Combined melphalan and prednisone therapy can also be used in cats; however, cats appear to be much more susceptible to myelosuppression. The recommended treatment protocol is 0.1 mg/kg (or 0.5 mg total dose) melphalan given orally once daily for 10 to 14 days and then every other day until clinical improvement or leukopenia develops. A maintenance dose of 0.5 mg given every seven days is then recommended. Prednisone or prednisolone is given concurrently at a dose of 0.5 mg/kg orally once daily. If leukopenia develops, melphalan therapy should be discontinued until white blood cell counts return to normal; then, maintenance therapy may be attempted at the same or a lower dose.

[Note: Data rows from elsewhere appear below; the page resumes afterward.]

-- ==== Sys2Proof/Laws/KeptCollectives.lean ====
section
/-!
SUPPORT. What the operations of Machine/Collectives.lean keep (see Laws/Kept.lean).
-/
namespace Sys2Proof
namespace Machine

variable {q : List Instr} {n : Nat}

theorem State.showColl_kept {s : State} {i : Nat} (h_s : Kept q n s) : Kept q n (State.showColl s i) := by
  delta State.showColl
  repeat' first
    | with_reducible assumption
    | (intro _; beta_reduce)
    | with_reducible apply OutKept.next
    | with_reducible refine Kept.snd (by assumption) ?_
    | with_reducible refine Kept.snd2 (by assumption) ?_
    | with_reducible apply State.wr_kept
    | with_reducible apply Kept.ite
    | with_reducible apply Kept.ite2
    | with_reducible apply Kept.ite1
    | (extract_lets +onlyGivenNames x; refine Kept.cut (x := x) (q := q) (n := n) ?_ ?_; (on_goal 1 => subst x); (on_goal 2 => (intro hx; clear_value x)))
    | (extract_lets +onlyGivenNames x; refine Kept.cut2 (x := x) (q := q) (n := n) ?_ ?_; (on_goal 1 => subst x); (on_goal 2 => (intro hx; clear_value x)))
    | (extract_lets +onlyGivenNames x; refine Kept.cutOp (x := x) (q := q) (n := n) ?_ ?_; (on_goal 1 => subst x); (on_goal 2 => (intro hop; clear_value x)))
    | (extract_lets +onlyGivenNames x; refine Kept.cutOp2 (x := x) (q := q) (n := n) ?_ ?_; (on_goal 1 => subst x); (on_goal 2 => (intro hop; clear_value x)))
    | (extract_lets +onlyGivenNames x; refine Kept.cutFn (x := x) (q := q) (n := n) ?_ ?_; (on_goal 1 => subst x); (on_goal 2 => (intro hfn; clear_value x)))
    | (extract_lets +onlyGivenNames x; clear_value x)
    | (simp -zeta only [kept_mk]; with_reducible refine Kept.conj ?_)
    | dsimp only
    | split

theorem State.showColls_kept {s : State} (h_s : Kept q n s) : Kept q n (State.showColls s) := by
  delta State.showColls
  repeat' first
    | with_reducible assumption
    | (intro _; beta_reduce)
    | with_reducible apply OutKept.next
    | with_reducible refine Kept.snd (by assumption) ?_
    | with_reducible refine Kept.snd2 (by assumption) ?_
    | with_reducible apply State.showColl_kept
    | with_reducible apply Kept.ite
    | with_reducible apply Kept.ite2
    | with_reducible apply Kept.foldl
    | with_reducible apply Kept.foldl2
    | with_reducible apply Kept.foldl1
    | with_reducible apply Kept.ite1
    | (extract_lets +onlyGivenNames x; refine Kept.cut (x := x) (q := q) (n := n) ?_ ?_; (on_goal 1 => subst x); (on_goal 2 => (intro hx; clear_value x)))
    | (extract_lets +onlyGivenNames x; refine Kept.cut2 (x := x) (q := q) (n := n) ?_ ?_; (on_goal 1 => subst x); (on_goal 2 => (intro hx; clear_value x)))
    | (extract_lets +onlyGivenNames x; refine Kept.cutOp (x := x) (q := q) (n := n) ?_ ?_; (on_goal 1 => subst x); (on_goal 2 => (intro hop; clear_value x)))
    | (extract_lets +onlyGivenNames x; refine Kept.cutOp2 (x := x) (q := q) (n := n) ?_ ?_; (on_goal 1 => subst x); (on_goal 2 => (intro hop; clear_value x)))
    | (extract_lets +onlyGivenNames x; refine Kept.cutFn (x := x) (q := q) (n := n) ?_ ?_; (on_goal 1 => subst x); (on_goal 2 => (intro hfn; clear_value x)))
    | (extract_lets +onlyGivenNames x; clear_value x)
    | dsimp only
    | split

theorem State.setColl_kept {s : State} {i : Nat} {c : Coll} (h_s : Kept q n s) : Kept q n (State.setColl s i c) := by
  delta State.setColl
  repeat' first
    | with_reducible assumption
    | (intro _; beta_reduce)
    | with_reducible apply OutKept.next
    | with_reducible refine Kept.snd (by assumption) ?_
    | with_reducible refine Kept.snd2 (by assumption) ?_
    | with_reducible apply State.showColl_kept
    | with_reducible apply Kept.ite
    | with_reducible apply Kept.ite2
    | with_reducible apply OutKept.ite
    | with_reducible apply Kept.foldl
    | with_reducible apply Kept.foldl2
    | with_reducible apply Kept.foldl1
    | with_reducible apply Kept.ite1
    | (extract_lets +onlyGivenNames x; refine Kept.cut (x := x) (q := q) (n := n) ?_ ?_; (on_goal 1 => subst x); (on_goal 2 => (intro hx; clear_value x)))
    | (extract_lets +onlyGivenNames x; refine Kept.cut2 (x := x) (q := q) (n := n) ?_ ?_; (on_goal 1 => subst x); (on_goal 2 => (intro hx; clear_value x)))
    | (extract_lets +onlyGivenNames x; refine Kept.cutOp (x := x) (q := q) (n := n) ?_ ?_; (on_goal 1 => subst x); (on_goal 2 => (intro hop; clear_value x)))
    | (extract_lets +onlyGivenNames x; refine Kept.cutOp2 (x := x) (q := q) (n := n) ?_ ?_; (on_goal 1 => subst x); (on_goal 2 => (intro hop; clear_value x)))
    | (extract_lets +onlyGivenNames x; refine Kept.cutFn (x := x) (q := q) (n := n) ?_ ?_; (on_goal 1 => subst x); (on_goal 2 => (intro hfn; clear_value x)))
    | (extract_lets +onlyGivenNames x; clear_value x)
    | (simp -zeta only [kept_mk]; with_reducible refine Kept.conj ?_)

Other chemotherapy agents used to treat multiple myeloma include chlorambucil and cyclophosphamide either alone or in combination with melphalan. In sick myeoma patients, in which a faster response to treatment is needed, cyclophosphamide may be administered intravenously at a dosage of 200 mg/m2 once at the time that oral melphalan therapy is initiated. Lomustine (CCNU) has also been used in combination with prednisone to treat multiple myeloma in cats.

In dogs with relapsing multiple myeloma or resistance to alkylating agents, single agent doxorubicin or the VAD (vincristine, Adriamycin [doxorubicin], and dexamethasone) protocol can be considered. This protocol combines vincristine (0.7 mg/m2 intravenously on days 8 and 15), doxorubicin (30 mg/m2 intravenously every 21 days), and dexamethasone sodium phosphate (1 mg/kg intravenously on days 1, 8, and 15); however, the reported duration of response to this protocol is only a few months.

The overall response rate for dogs treated with melphalan and prednisone chemotherapy is 92%, with 43.2% of dogs achieving a complete response and 48.6% achieving a partial response. The median survival time of dogs treated with this drug combination is 540 days, which is significantly longer than the survival time of 220 days in dogs treated with prednisone alone. Negative prognostic factors in dogs include hypercalcemia, light chain proteinuria, and extensive lytic bone lesions.

Response to therapy and duration of response appear to be more variable in cats. Factors associated with a more aggressive form of the disease and poor prognosis include bone lesions with pathologic fracture, anemia, light chain proteinuria, azotemia, and poor response to treatment. When treated with melphalan and prednisone chemotherapy, four cats classified as having aggressive disease had a median survival time of five days, whereas the median survival time of five cats with less aggressive disease was 387 days. Other studies have shown overall less promising results with a shorter duration of response to treatment and a survival time of six months or less in treated cats. In cats with multiple myeloma and other related disorders, the degree of plasma cell differentiation is significantly correlated with survival. Cats with well-differentiated tumors (< 15% plasmablasts) have a median survival of 254 days, whereas cats with poorly differentiated tumors (≥ 50% plasmablasts) have a median survival of 14 days.

In summary, multiple myeloma is a rare neoplasm in both cats and dogs. Conditions associated with multiple myeloma include hyperviscosity syndrome, bone lesions, hypercalcemia, renal disease, cytopenias, hemorrhagic diathesis, and increased susceptibility to bacterial infection. Multiple myeloma does not appear to have the same biologic behavior in dogs and cats and is best viewed as a heterogeneous disease with a different prognosis, clinical course, and response to therapy both within and between species. Although a good clinical response may be achieved with chemotherapy, eventual relapse of disease is to be expected.